■ AIM OF THE TASK: Return exactly the span of lines in the following data that opens with the line containing "notes/assumptions/9 and 71. -/" and closes with the line containing "(scopeOf c) s t". Include nothing else.

Records from a data source:

== Segment start ==

-- ==== Sys2Proof/Machine/Ops.lean ====
section
/-! DEFINITION. The named operations that every meaning is built from: registers and their fields, counters, memory,
the cores, events for the ledger, claims, interrupt vectors, power states, open values, taking and leaving a fault. -/
namespace Sys2Proof.Machine

/-- What a command's meaning answers. -/
abbrev Out := Host.Outcome State Fault Refusal

/-! ### Small arithmetic -/

/-- The two's complement reading of a w-bit field. -/
def signed (w v : Nat) : Int := if v % 2 ^ w < 2 ^ (w - 1) then (v % 2 ^ w : Nat) else ((v % 2 ^ w : Nat) : Int) - (2 ^ w : Nat)

/-- The w-bit code of an integer. -/
def unsigned (w : Nat) (i : Int) : Nat := (i % (2 ^ w : Nat)).toNat

/-- v limited to the range lo to hi. -/
def clampN (lo hi v : Nat) : Nat := if v < lo then lo else if hi < v then hi else v

/-- v limited to the range lo to hi. -/
def clampI (lo hi v : Int) : Int := if v < lo then lo else if hi < v then hi else v

/-- 1 for true. -/
def b2n (b : Bool) : Nat := if b then 1 else 0

/-- n bytes of v, least significant first (little-endian, Table SCO-3). -/
def leBytes : Nat → Nat → List Byte
  | 0, _ => []
  | n + 1, v => BitVec.ofNat 8 v :: leBytes n (v / 256)

/-- The number that little-endian bytes spell. -/
def leNat : List Byte → Nat
  | [] => 0
  | b :: l => b.toNat + 256 * leNat l

/-- l with element i set to v, if there is one. -/
def listSet {α : Type} (l : List α) (i : Nat) (v : α) : List α := l.set i v

/-- f applied for each number below n, in order. -/
def forN (n : Nat) (f : Nat → State → State) (s : State) : State := (List.range n).foldl (fun s i => f i s) s

/-! ### Registers -/

/-- The bits of a field. -/
def Fld.mask (f : Fld) : W32 := BitVec.ofNat 32 (2 ^ f.width - 1) <<< f.lsb

/-- A field of a register word. -/
def getBits (f : Fld) (w : W32) : Nat := (w >>> f.lsb).toNat % 2 ^ f.width

/-- A register word with a field replaced. -/
def putBits (f : Fld) (v : Nat) (w : W32) : W32 := (w &&& ~~~f.mask) ||| ((BitVec.ofNat 32 v <<< f.lsb) &&& f.mask)

/-- The value the hardware uses: the effective value of the register at address a. -/
def State.reg (s : State) (a : Nat) : W32 := sparseGet regReset s.regs.eff a

/-- Set the effective value of the register at address a. -/
def State.setReg (a : Nat) (v : W32) (s : State) : State :=
  { s with regs := { s.regs with eff := sparsePut regReset a v s.regs.eff } }

/-- A field's effective value. -/
def State.fld (s : State) (a : Nat) (f : Fld) : Nat := getBits f (s.reg a)

/-- A one-bit field's effective value. -/
def State.flag (s : State) (a : Nat) (f : Fld) : Bool := s.fld a f == 1

/-- A signed field's effective value. -/
def State.fldS (s : State) (a : Nat) (f : Fld) : Int := signed f.width (s.fld a f)

/-- Set a field by hardware. -/
def State.setFld (a : Nat) (f : Fld) (v : Nat) (s : State) : State := s.setReg a (putBits f v (s.reg a))

/-- Set a one-bit field by hardware. -/
def State.setFlag (a : Nat) (f : Fld) (b : Bool) (s : State) : State := s.setFld a f (b2n b)

/-- Set a signed field by hardware. -/
def State.setFldS (a : Nat) (f : Fld) (v : Int) (s : State) : State := s.setFld a f (unsigned f.width v)

/-- A value held in two registers, low word first. -/
def State.reg64 (s : State) (lo : Nat) : Nat := (s.reg lo).toNat + (s.reg (lo + 4)).toNat * 2 ^ 32

/-- Set a value held in two registers, low word first. -/
def State.setReg64 (lo v : Nat) (s : State) : State :=
  (s.setReg lo (BitVec.ofNat 32 v)).setReg (lo + 4) (BitVec.ofNat 32 (v / 2 ^ 32))

/-- A field's staged value (R54). -/
def State.staged (s : State) (a : Nat) : W32 := sparseGet regReset s.regs.stg a

/-- A register's values as of the last COMMIT that acted (R54). -/
def State.committed (s : State) (a : Nat) : W32 := sparseGet regReset s.regs.com a

/-- Set effective, committed and staged value of a register alike. -/
def State.forceReg (a : Nat) (v : W32) (s : State) : State :=
  { s with regs := { eff := sparsePut regReset a v s.regs.eff, com := sparsePut regReset a v s.regs.com,
                     stg := sparsePut regReset a v s.regs.stg } }

/-! ### The cores -/

/-- The state of a core. -/
def State.core (s : State) : CoreId → PlelisCore
  | .A => s.coreA
  | .B => s.coreB

/-- Replace the state of a core. -/
def State.setCore (k : CoreId) (c : PlelisCore) (s : State) : State :=
  match k with
  | .A => { s with coreA := c }
  | .B => { s with coreB := c }

/-- Change the state of a core. -/
def State.modCore (k : CoreId) (f : PlelisCore → PlelisCore) (s : State) : State := s.setCore k (f (s.core k))

/-- The active core (R347), none while no core is active (R360). -/
def State.active (s : State) : Option CoreId :=
  match s.fld R.PLT_STATUS F.PLT_STATUS_active with
  | 0 => some .A
  | 1 => some .B
  | _ => none

/-- PSTATE.oie of a core (Table HXS-4). -/
def PlelisCore.oie (c : PlelisCore) : Bool := c.pstate.getLsbD 4

/-- PSTATE.lvl of a core: harbour level. -/
def PlelisCore.harbour (c : PlelisCore) : Bool := c.pstate.getLsbD 0
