-- ==== Sys2Proof/Certificates/Slice0/Obligations.lean ====
section
/-! DEFINITION. The statements of this model for the provers: one closed proposition each, in the vocabulary of Sys2Proof.Safety
(Leaves, Does, Answers, Finishes, GoesOn, Started, Within).  They follow the numbered rules of spec/; a clause that rests on a value or a
reading of the model's own names its entry of notes/assumptions. -/

open Sys2Proof Sys2Proof.Machine Sys2Proof.Safety

/-- A step takes the command at the front of the queue (the queue is the model's own, notes/assumptions/1.md); on an empty queue one crystal cycle passes. -/
def Obligations.StepTakesFront : Prop :=
  (∀ (c : Instr) (rest : List Instr) (s : State), step { s with pending := c :: rest } = exec c { s with pending := rest })
    ∧ (∀ s : State, s.pending = [] → ∃ t, step s = .next t ∧ t.pending = [])

/-- The canonical forms of the memory (MemOk) and of the flash (FlashOk) are kept by every step: by every command and by the passing of time. What of it is the model's choice or reading: notes/assumptions/9 and 71. -/
def Obligations.MemoriesKept : Prop :=
  ∀ s t : State, step s = .next t → (MemOk s → MemOk t) ∧ (FlashOk s → FlashOk t)

/-- The frame of every command: what lies outside its scope (scopeOf) is unchanged. What of it is the model's choice or reading: notes/assumptions/11. -/
def Obligations.ScopesKept : Prop :=
  ∀ (c : Instr) (s t : State), exec c s = .next t → Within (scopeOf c) s t

/-- What PORESET_N leaves (R10, R22, R25, R68, R348, R386); that unwritten SRAM reads 0 is the model's choice (notes/assumptions/9.md). What of it is the model's choice or reading: notes/assumptions/6, 7 and 14. -/
def Obligations.ResetState : Prop :=
  MemOk State.reset ∧ FlashOk State.reset ∧ (∀ a, State.reset.byte a = 0) ∧ State.reset.time.tide = 0 ∧ State.reset.time.tick = 0
    ∧ State.reset.time.phase = 0 ∧ State.reset.time.devtime = 0 ∧ (∀ a, State.reset.reg a = regReset a)
    ∧ (∀ q : Fin 64, (State.reset.queue q).entries = [] ∧ (State.reset.queue q).seq = 1) ∧ State.reset.qc.live = [1]
    ∧ (∀ k, (State.reset.core k).run = .held) ∧ State.reset.claims = [] ∧ State.reset.reg R.REF_DEVTIME_INC = 0x0C800000
    ∧ State.reset.pending = []

/-- DEVTIME in a crystal cycle (R386, R26) and while the crystal has stopped (R27); that an idle step is one crystal cycle is the model's choice (notes/assumptions/2.md). -/
def Obligations.DevtimeAdvances : Prop :=
  ∀ s : State, s.pending = [] → s.pins.poresetN = true → s.time.frac < 2 ^ 20 →
    (s.time.xtalStopped = false → Steps s (fun t => t.time.frac < 2 ^ 20 ∧
      t.time.devtime.toNat * 2 ^ 20 + t.time.frac = (s.time.devtime.toNat * 2 ^ 20 + s.time.frac + (s.reg R.REF_DEVTIME_INC).toNat) % 2 ^ 84))
    ∧ (s.time.xtalStopped = true → Steps s (fun t => t.time.devtime = s.time.devtime ∧ t.time.frac = s.time.frac))

/-- The results of Table HXS-7 (R44, R47); SHL, SHR and SAR take the count from rb[5:0] (R45). What of it is the model's choice or reading: notes/assumptions/17. -/
def Obligations.ArithmeticWritesRd : Prop :=
  ∀ (k : CoreId) (s : State) (rd ra rb : BitVec 5) (imm : BitVec 16), Fetches s k →
    let c := s.core k
    let a := c.gpr ra
    let b := c.gpr rb
    let next := c.pc + 4
    Leaves (.add k rd ra rb) s k (wrote c rd (a + b) next) ∧ Leaves (.sub k rd ra rb) s k (wrote c rd (a - b) next)
    ∧ Leaves (.and k rd ra rb) s k (wrote c rd (a &&& b) next) ∧ Leaves (.or k rd ra rb) s k (wrote c rd (a ||| b) next)
    ∧ Leaves (.xor k rd ra rb) s k (wrote c rd (a ^^^ b) next) ∧ Leaves (.shl k rd ra rb) s k (wrote c rd (a <<< (b.toNat % 64)) next)
    ∧ Leaves (.shr k rd ra rb) s k (wrote c rd (a >>> (b.toNat % 64)) next)
    ∧ Leaves (.sar k rd ra rb) s k (wrote c rd (a.sshiftRight (b.toNat % 64)) next)
    ∧ Leaves (.mul k rd ra rb) s k (wrote c rd (a * b) next)
    ∧ Leaves (.mulh k rd ra rb) s k (wrote c rd (BitVec.ofInt 64 (a.toInt * b.toInt / 2 ^ 64)) next)
    ∧ Leaves (.addi k rd ra imm) s k (wrote c rd (a + imm.signExtend 64) next)
    ∧ Leaves (.lui k rd 0 imm) s k (wrote c rd (imm.signExtend 64 <<< 16) next)
    ∧ Leaves (.clz k rd ra 0) s k (wrote c rd (BitVec.ofNat 64 (if a = 0 then 64 else 63 - Nat.log2 a.toNat)) next)

/-- R46, whole: rounding toward minus infinity, the limits, sat. -/
def Obligations.MaddqLimits : Prop :=
  ∀ (k : CoreId) (s : State) (rd ra rb : BitVec 5), Fetches s k →
    let c := s.core k
    let q31 := fun (r : BitVec 5) => ((c.gpr r).truncate 32 : W32).toInt
    let x : Int := q31 rd + q31 ra * q31 rb / 2 ^ 31
    Leaves (.maddq k rd ra rb) s k
      (wrote { c with pstate := if x < -(2 ^ 31) ∨ 2 ^ 31 - 1 < x then c.pstate ||| 0x20 else c.pstate } rd
        (BitVec.ofInt 64 (max (-(2 ^ 31)) (min (2 ^ 31 - 1) x))) (c.pc + 4))

/-- Control flow of Table HXS-7 (R44, R47); PC advances by 4 otherwise. -/
def Obligations.BranchesJump : Prop :=
  ∀ (k : CoreId) (s : State) (rd ra rb : BitVec 5) (off : BitVec 16) (far : BitVec 21), Fetches s k →
    let c := s.core k
    let a := c.gpr ra
    let b := c.gpr rb
    let dest := fun (p : Bool) => { c with pc := if p then c.pc + (off.signExtend 64 <<< 2) else c.pc + 4 }
    Leaves (.beq k ra rb off) s k (dest (a == b)) ∧ Leaves (.bne k ra rb off) s k (dest (a != b))
    ∧ Leaves (.blt k ra rb off) s k (dest (decide (a.toInt < b.toInt))) ∧ Leaves (.bge k ra rb off) s k (dest (decide (b.toInt ≤ a.toInt)))
    ∧ Leaves (.bltu k ra rb off) s k (dest (decide (a.toNat < b.toNat)))
    ∧ Leaves (.jal k rd far) s k (wrote c rd (c.pc + 4) (c.pc + (far.signExtend 64 <<< 2)))
    ∧ ((a + off.signExtend 64).toNat % 4 = 0 → Leaves (.jr k rd ra off) s k (wrote c rd (c.pc + 4) (a + off.signExtend 64)))

/-- Loads (R38, R47, R48). What of it is the model's choice or reading: notes/assumptions/9 and 18. -/
def Obligations.LoadsReadMemory : Prop :=
  ∀ (k : CoreId) (s : State) (rd ra : BitVec 5) (imm : BitVec 16), Fetches s k →
    let c := s.core k
    let a := (c.gpr ra + imm.signExtend 64).toNat
    let loads := fun (n : Nat) (i : Instr) => a % n = 0 → s.loadOk c.harbour a = true → Unmarked s (coreAddr k a) n →
      Leaves i s k (wrote c rd (BitVec.ofNat 64 (leNat ((List.range n).map (fun i => s.byte (coreAddr k a + i))))) (c.pc + 4))
    loads 1 (.ldB k rd ra imm) ∧ loads 2 (.ldH k rd ra imm) ∧ loads 4 (.ldW k rd ra imm) ∧ loads 8 (.ldD k rd ra imm)

/-- Stores (R38, R40, R47, R48). What of it is the model's choice or reading: notes/assumptions/9. -/
def Obligations.StoresWriteMemory : Prop :=
  ∀ (k : CoreId) (s : State) (rs ra : BitVec 5) (imm : BitVec 16), Fetches s k →
    let c := s.core k
    let a := (c.gpr ra + imm.signExtend 64).toNat
    let stores := fun (n : Nat) (i : Instr) => a % n = 0 → s.storeOk c.harbour a = true →
      Answers i s (fun t => (∀ j < n, t.byte (coreAddr k a + j) = BitVec.ofNat 8 ((c.gpr rs).toNat / 256 ^ j))
        ∧ (∀ x, (x < coreAddr k a ∨ coreAddr k a + n ≤ x) → t.byte x = s.byte x)
        ∧ CoreIs (t.core k) { c with pc := c.pc + 4 } ∧ Within [corePiece k, .mem, .hws, .ecc, .regs] s t)
    stores 1 (.stB k rs ra imm) ∧ stores 2 (.stH k rs ra imm) ∧ stores 4 (.stW k rs ra imm) ∧ stores 8 (.stD k rs ra imm)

== Segment end ==

■ RESULT:
/-- The canonical forms of the memory (MemOk) and of the flash (FlashOk) are kept by every step: by every command and by the passing of time. What of it is the model's choice or reading: notes/assumptions/9 and 71. -/
def Obligations.MemoriesKept : Prop :=
  ∀ s t : State, step s = .next t → (MemOk s → MemOk t) ∧ (FlashOk s → FlashOk t)

/-- The frame of every command: what lies outside its scope (scopeOf) is unchanged. What of it is the model's choice or reading: notes/assumptions/11. -/
def Obligations.ScopesKept : Prop :=
  ∀ (c : Instr) (s t : State), exec c s = .next t → Within (scopeOf c) s t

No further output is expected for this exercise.